Description 

Consider 2 integers a,b,and gcd(a,b)=n,lcm(a,b)=m.Now give you 2 integers n,m,there may exist multiple (a,b) meet requirements，Please tell me the pair which has the minimum sum.

Input 

The input consists of multiple test cases.
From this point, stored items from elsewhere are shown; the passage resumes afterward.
/-- A cell returned to the pool (R425, R426). -/
def State.releaseCell (s : State) (cell : Nat) (tag : CellTag) : State :=
  let s := { s with cells := SMap.erase s.cells cell }
  let s := s.put (R.QUEUE_STAT.OCC tag.queue) (s.get (R.QUEUE_STAT.OCC tag.queue) - 1)
  let s := s.put R.QUEUE_POOLSTAT.FREE (s.poolFree + 1)
  let s := if tag.popped then s
    else
      let s := s.updQueue tag.queue (fun qu => { qu with barges :=
        (qu.barges.map (fun b => { b with cells := b.cells.filter (fun c => c != cell) })).filter (fun b => !b.cells.isEmpty) })
      s.cellConsumed tag.queue
  s.retryWaiting

/-- The oldest unread barge of a queue that its consumer may take whole: all its cells visible, in a queue that delivers
(R418, R423). -/
def State.frontBarge? (s : State) (q : Nat) : Option QBarge :=
  if s.qstate q = qActive ∨ s.qstate q = qClosing then
    match (s.queue q).barges with
    | b :: _ => if b.visible ≥ b.total then some b else none
    | [] => none
  else none

/-- The oldest unread barge that its consumer may begin (R423): THRESH cells visible, or all of them. -/
def State.beginBarge? (s : State) (q : Nat) : Option QBarge :=
  if s.qstate q = qActive ∨ s.qstate q = qClosing then
    match (s.queue q).barges with
    | b :: _ =>
      let th := s.get (R.QUEUE_CFG.THRESH q)
      let need := if th = 0 || s.dropNewest q then b.total else min th b.total
      if b.visible ≥ need then some b else none
    | [] => none
  else none

/-- The consumer has issued the whole of a barge and frees its cells (R425). -/
def State.freeCells (s : State) (cells : List Nat) : State :=
  cells.foldl (fun s c => match SMap.find? s.cells c with
    | some tag => s.releaseCell c tag
    | none => s) s

/-- R424: a consumer bound to a queue, `kind` as QUEUE_STAT.CONSUMER codes it and `who` its number; none when the queue has
another consumer. -/
def State.bindQueue? (s : State) (q kind who : Nat) : Option State :=
  let k := s.get (R.QUEUE_STAT.CONSUMER q)
  if k = 0 ∨ (k = kind ∧ (s.queue q).binder = who) then
    some ((s.put (R.QUEUE_STAT.CONSUMER q) kind).updQueue q (fun qu => { qu with binder := who }))
  else none

/-- The consumer of a queue unbound, if it is the one named. -/
def State.unbindQueue (s : State) (q kind who : Nat) : State :=
  if s.get (R.QUEUE_STAT.CONSUMER q) = kind ∧ (s.queue q).binder = who then
    (s.put (R.QUEUE_STAT.CONSUMER q) 0).updQueue q (fun qu => { qu with binder := 0 })
  else s

/-- R427: EN cleared: an ACTIVE queue becomes CLOSING, its tear register written first if a cell passes (R432); a queue in
REBUILD closes when it has been rebuilt. -/
def State.closeQueue (s : State) (q : Nat) : State :=
  let s := s.put (R.QUEUE_CFG.EN q) 0
  if s.qstate q = qActive then
    let s := if s.dropNewest q then s.tearTry q else s
    let s := s.put (R.QUEUE_STAT.STATE q) qClosing
    s.updQueue q (fun qu => { qu with closedAt := s.time, consumed := 0 })
  else s

/-- R427, R431: an OFF queue enabled: ACTIVE and empty, in drop-newest mode with T_EN recorded and TEAR_SEQ restarted. -/
def State.openQueue (s : State) (q : Nat) : State :=
  let s := (s.put (R.QUEUE_CFG.EN q) 1).put (R.QUEUE_STAT.STATE q) qActive
  let s := (s.put (R.QUEUE_DROP.DROPPED q) 0).put (R.QUEUE_TEARSEQ.TEAR_SEQ q) 0
  let s := s.updQueue q (fun qu => { qu with lastSeq := [] })
  if s.dropNewest q then
    let t := toTime96 s.time
    ((s.setWord (R.QUEUE_TEARBASE0 q) (BitVec.ofNat 32 t)).setWord (R.QUEUE_TEARBASE1 q) (BitVec.ofNat 32 (t / 2 ^ 32))).setWord
      (R.QUEUE_TEARBASE2 q) (BitVec.ofNat 32 (t / 2 ^ 64))
  else s

/-- R433: the block's refusal flag. -/
def State.queueCfgErr (s : State) : State := s.put R.QUEUE_POOLSTAT.CFG_ERR 1

/-- R427, R428, R432, R433: the effect of a write of QUEUE_CFG for queue `q`. -/
def State.writeQueueCfg (s : State) (q w : Nat) : State :=
  let en := s.on (R.QUEUE_CFG.EN q)
  let mode := bits w 1 1
  let thresh := bits w 2 4
  let s := s.put (R.QUEUE_CFG.LIMIT q) (bits w 8 18)
  let s := if mode = s.get (R.QUEUE_CFG.MODE q) then s
    else if en ∨ (mode = 1 ∧ 64 ≤ q) then s.queueCfgErr
    else s.put (R.QUEUE_CFG.MODE q) mode
  let s := if thresh = s.get (R.QUEUE_CFG.THRESH q) then s
    else if en then s.queueCfgErr
    else s.put (R.QUEUE_CFG.THRESH q) thresh
  let s := if bit w 0 ∧ !en then
      if s.qstate q = qOff then s.openQueue q
      else if s.qstate q = qClosing then s.queueCfgErr
      else s.put (R.QUEUE_CFG.EN q) 1
    else if !bit w 0 ∧ en then s.closeQueue q
    else s
  s.retryWaiting

/-- R421, R430, Table 13-4: the effect of a write of QUEUE_POOLCFG: raising DATA_RES over the free cells sets LOW_SEEN;
lowering it may let waiting marks and tears through. -/
def State.writePoolCfg (s : State) (w : Word) : State :=
  let old := s.get R.QUEUE_POOLCFG.DATA_RES
  let s := s.plainWrite R.QUEUE_POOLCFG w
  let s := if old ≤ s.poolFree ∧ s.poolFree < s.get R.QUEUE_POOLCFG.DATA_RES then
      (s.put R.QUEUE_POOLSTAT.LOW_SEEN 1).raiseInst 229 0
    else s
  s.retryWaiting

/-- R426, R433: QUEUE_ERR of the last queue error. -/
def State.queueErr (s : State) (kind q cell : Nat) : State :=
  s.setWord R.QUEUE_ERR (BitVec.ofNat 32 (cell % 2 ^ 17 + q % 4096 * 2 ^ 17 + kind * 2 ^ 29))

/-- R417, R418: what the compare of two stored copies of a structure (0 a queue pointer, 1 an owner tag) leads to: nothing; a repair with QERR_PTR_MISMATCH; or REBUILD. The
answer says whether the access goes on. -/
def State.compareCopies (s : State) (q cell structure_ : Nat) (c : CopyRead) : Bool × State :=
  match c with
  | .agree => (true, s)
  | .onePasses => (true, (s.queueErr 3 q cell).raiseWith 224 q [q, structure_])
  | .lost =>
    if s.qstate q = qActive ∨ s.qstate q = qClosing then
      (false, (s.queueErr 4 q cell).put (R.QUEUE_STAT.STATE q) qRebuild)
    else (false, s)

/-- ADMISSION_REQUEST (R417–R422, R428–R431): a producer asks queue `q` to accept barge `b`; the compare of the queue's
pointer copies found `c`. -/
def execAdmissionRequest (q : Fin 4096) (b : Barge) (c : CopyRead) (s : State) : Out :=
  let r := s.compareCopies q.val 0 0 c
  .next (r.2.admitBarge q.val b).2

/-- R426: whether an agent may free a cell with this tag: for a popped cell the unit in POPPER, for a queued one the
queue's consumer other than a calender unit. -/
def State.mayFree (s : State) (tag : CellTag) (by_ : FreeAgent) : Bool :=
  match by_ with
  | .unit u => tag.popped && tag.popper == u.val
  | .consumer => !tag.popped && !(s.get (R.QUEUE_STAT.CONSUMER tag.queue) == 0 || s.get (R.QUEUE_STAT.CONSUMER tag.queue) == 2)
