/-- A mark written into an engine's trace stream now, or kept behind the trace that waits. -/
def State.emitEngineMark (s : State) (e : Nat) (m : Barge) : State :=
  let x := s.engine e
  let pl := s.plan x.plan
  if !pl.traces then s
  else if x.waiting.isSome then s.updEngine e (fun x => { x with marks := insertMark m x.marks })
  else
    let n := (SMap.find? pl.traceSeq x.set).getD 0
    let r := s.pushSeq pl.traceQ { m with stream := traceStream x.plan x.set, source := engineSrc e } n
    r.2.updPlan x.plan (fun pl => { pl with traceSeq := SMap.put pl.traceSeq x.set r.1 })

/-- R127, R333, R335: a mark put to a plan's streams: it waits for its place among the sheets and traces in flight; `b` is the stamp
of a retune's boundary. -/
def State.holdPlanMark (s : State) (p : Nat) (m : Barge) (b : Option Nat := none) : State :=
  let s := s.updPlan p (fun pl => { pl with marks := putMark b m pl.marks })
  (s.enginesOf p).foldl (fun s e => s.updEngine e (fun x => { x with marks := putMark b m x.marks })) s

/-- R333: the TIME_STEP marks of a plan take their place before the first frame whose first sample `c` is stamped on the new base. -/
def State.stepsReached (s : State) (p c : Nat) : State :=
  let ms := (s.plan p).stepMarks.partition (fun x => x.1 ≤ c)
  ms.1.foldl (fun s x => s.holdPlanMark p x.2) (s.updPlan p (fun pl => { pl with stepMarks := ms.2 }))

/-- Marks of a plan that no later data barge in flight would precede are written. -/
def State.flushPlanMarks (s : State) (p : Nat) : State :=
  let s := (s.plan p).stepMarks.foldl (fun s x => s.holdPlanMark p x.2) s
  let ms := (s.plan p).marks
  let s := s.updPlan p (fun pl => { pl with marks := [], stepMarks := [] })
  let s := ms.foldl (fun s m => s.emitPlanMark p m) s
  (s.enginesOf p).foldl (fun s e =>
    let ms := (s.engine e).marks
    ms.foldl (fun s m => s.emitEngineMark e m) (s.updEngine e (fun x => { x with marks := [] }))) s

/-- R335: a mark put to a plan's streams, written at once where nothing is in flight or to come. -/
def State.markPlan (s : State) (p : Nat) (m : Barge) (b : Option Nat := none) : State :=
  let s := s.holdPlanMark p m b
  if (s.plan p).inflight.isEmpty && !(s.source (s.plan p).sourceId).active then s.flushPlanMarks p else s

/-! ### Marks in every stream a source feeds (R87, R120, R333) -/

/-- A mark put to a pound's stream: it waits for its place, or is ready at once while its source releases nothing. -/
def State.markPound (s : State) (p : Nat) (m : Barge) (b : Option Nat := none) : State :=
  let m := { m with stream := s.get (R.POUND_STREAM.STREAM p), source := s.poundSource p }
  let s := s.updPound p (fun d => { d with marks := putMark b m d.marks })
  if (s.source (s.poundSource p)).active then s else s.flushPoundMarks p

/-- A mark put to every stream that one source feeds: pounds, sheets and traces. -/
def State.markSource (s : State) (src : Nat) (m : Barge) (b : Option Nat := none) : State :=
  let s := (s.poundsOf src).foldl (fun s p => s.markPound p m b) s
  (s.plansRunning src).foldl (fun s p => s.markPlan p m b) s

/-- A mark put to every stream that ADC `n` feeds: its own and those of its two DDCs. -/
def State.markAdc (s : State) (n : Nat) (m : Barge) : State :=
  ((s.markSource (adcId n) m).markSource (ddcId (2 * n)) m).markSource (ddcId (2 * n + 1)) m

/-- A source releases nothing from here on: pounds close the barge they fill, and an open GAP (cause, unit, stamp, QUAL) goes
into each of its streams (R57, R62, R68, R332). Nothing is written where nothing had been released. -/
def State.stopSource (s : State) (src cause unit stamp qual : Nat) : State :=
  if !(s.source src).active then s
  else
    let s := (s.poundsOf src).foldl (fun s p => s.closeFill p) s
    let s := s.updSource src (fun o => { o with active := false })
    let s := if 0x1000 ≤ src ∧ src < 0x2000 then s.put (R.DDC_STATUS.ACTIVE (src - 0x1000)) 0 else s
    s.markSource src (mkGapMark 0 0 stamp qual cause unit 0 none)
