/-- An engine begins to serve its set at frame `f` of its plan: with the trace that f lies in (R176). -/
def State.engineStart (s : State) (e f : Nat) : State :=
  let s := (s.updEngine e (fun x => { x with running := true })).beginTrace e f
  let per := max 1 (s.engine e).period
  s.updEngine e (fun x => { x with firstFrame := f / per * per, gapped := f % per ≠ 0 })

/-- R178: the hold states restart at the start of the plan that DET_CFG names. -/
def State.restartHolds (s : State) (p : Nat) : State :=
  ((List.range 32).filter (fun e => s.get (R.DET_CFG.PLAN e) == p)).foldl (fun s e => s.updEngine e (fun x => { x with holds := [] })) s

/-- R174, R183: an engine's running follows its settings. -/
def State.settleEngine (s : State) (e : Nat) : State :=
  if (s.engine e).running then
    let keeps := s.on (R.DET_CFG.EN e) && s.planState (s.engine e).plan == 3 && (s.engineWanted e || !(s.get (R.DET_CFG.PLAN e) == (s.engine e).plan && s.get (R.DET_CFG.SET e) == (s.engine e).set))
    if keeps then s else s.engineStop e false
  else if s.engineWanted e then s.engineStart e (s.plan (s.get (R.DET_CFG.PLAN e))).nextFrame else s

/-- R174: the effect of a word written to DET_CFG(e): DROPPED is cleared when EN is set, and an engine that names a set which a
lower-numbered enabled engine serves has CFG_ERR set. -/
def State.writeDetCfg (s : State) (e : Nat) (w : Word) : State :=
  let was := s.on (R.DET_CFG.EN e)
  let s := s.plainWrite (R.DET_CFG e) w
  let s := if !was && s.on (R.DET_CFG.EN e) then s.put (R.DET_STATUS.DROPPED e) 0 else s
  let s := (List.range 32).foldl (fun s d =>
    if s.on (R.DET_CFG.EN d) && s.engineFor? (s.get (R.DET_CFG.PLAN d)) (s.get (R.DET_CFG.SET d)) ≠ some d then
      s.put (R.DET_STATUS.CFG_ERR d) 1 else s) s
  (List.range 32).foldl (fun s d => s.settleEngine d) s

/-- R178: HOLD_RESET written: the hold state restarts at the next trace boundary. -/
def State.holdReset (s : State) (e : Nat) : State := s.updEngine e (fun x => { x with holdReset := true })

/-- HOLD_RESET (R178): a write of DET_CTL(e).HOLD_RESET = 1. -/
def execHoldReset (p : Path) (e : Fin 32) (s : State) : Out :=
  .next (s.gateAction p (R.DET_CTL e.val) (fun s => s.holdReset e.val))

/-- The effect of a word written to DET_CTL(e). -/
def State.writeDetCtl (s : State) (e : Nat) (w : Word) : State :=
  let s := s.plainWrite (R.DET_CTL e) w
  if bit w.toNat 31 then s.holdReset e else s

/-- R182, R337: traces of a plan that wait for their queue, each with the GAP mark over those discarded since, go on waiting with the SEQ
that they have in the run which made them. -/
def State.leaveTraces (s : State) (p : Nat) : State :=
  (List.range 32).foldl (fun s e =>
    let x := s.engine e
    match x.waiting with
    | some b =>
      if b.word40 % 64 ≠ p then s
      else
        let n := (SMap.find? (s.plan p).traceSeq (bits b.word40 8 3)).getD 0
        let gap := match x.discards with
          | some d => [{ mkGapMark b.stream b.source d.first d.qual 0x07 e d.count (some (d.last - d.first)) with seq := (n + 1) % 2 ^ 32 }]
          | none => []
        let rest := x.marks.zipIdx.map (fun m => { m.1 with stream := b.stream, source := b.source, seq := (n + 1 + gap.length + m.2) % 2 ^ 32 })
        let s := { s with waitQ := s.waitQ ++ ({ b with seq := n } :: (gap ++ rest)).map (fun b => ((s.plan p).traceQ, b)) }
        (s.updEngine e (fun x => { x with waiting := none, discards := none, marks := [] })).put (R.DET_STATUS.WAITING e) 0
    | none => s) s

/-- TRACE_QUEUED (R182): a waiting trace is admitted to its queue; a GAP mark then covers the traces discarded since, and the
next trace to be queued carries DROP_BEFORE. -/
def execTraceQueued (e : Fin 32) (s : State) : Out :=
  let e := e.val
  let x := s.engine e
  match x.waiting with
  | none => .next s
  | some b =>
    let n := (SMap.find? (s.plan (b.word40 % 64)).traceSeq (bits b.word40 8 3)).getD 0
    let p := b.word40 % 64
    let set := bits b.word40 8 3
    let q := (s.plan p).traceQ
    let r := s.admitBarge q { b with seq := n }
    if !r.1.taken then .next r.2
    else
      let s := r.2.put (R.DET_STATUS.WAITING e) 0
      let s := s.updEngine e (fun x => { x with waiting := none, discards := none, dropBefore := x.discards.isSome })
      let seqTo := fun (s : State) (n : Nat) => s.updPlan p (fun pl => { pl with traceSeq := SMap.put pl.traceSeq set (n % 2 ^ 32) })
      let s := match x.discards with
        | some d =>
          let g := mkGapMark b.stream b.source d.first d.qual 0x07 e d.count (some (d.last - d.first))
          seqTo (s.push q { g with seq := (n + 1) % 2 ^ 32 }) (n + 2)
        | none => seqTo s (n + 1)
      let s := if x.running then s else
        x.marks.foldl (fun s m => s.emitEngineMark e m) (s.updEngine e (fun x => { x with marks := [] }))
      .next s

end Machine
end Sys2Proof
end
Each contains 2 integers n,m.（0 < n ，m<=10^12）。

Output 

For each case,output 2 integer x,y.（x<=y）.The pair which has the minimum sum.

3 60

12 15

題目連結

#include <iostream>
#include <cstdio>
#include <cmath>
#include <string>
#include <cstring>
#include <algorithm>
#include <limits>
#include <vector>
#include <stack>
#include <queue>
#include <set>
#include <map>
#define lowbit(x) ( x&(-x) )
#define pi 3.141592653589793
#define e 2.718281828459045
using namespace std;
typedef long long ll;
const ll INF=1e13;
ll N, M, p, q;      //gcd==N; lcm==M; gcd(pN, qN)==N, lcm(pN, qN)==M
ll little, large, ans_little, ans_large;
ll gcd(ll a, ll b)
{
    return b==0?a:gcd(b, a%b);
}
int main()
{
    while(scanf("%lld%lld", &N, &M)!=EOF)
    {
        if(M%N) continue;
        little=large=ans_large=ans_little=INF;
        M/=N;
        for(ll i=1; i*i<=M; i++)
        {
            if(M%i==0 && gcd(i, M/i)==1)
            {
                ans_little=i;
                ans_large=M/i;
            }
        }
        printf("%lld %lld\n", ans_little*N, ans_large*N);
    }
    return 0;
}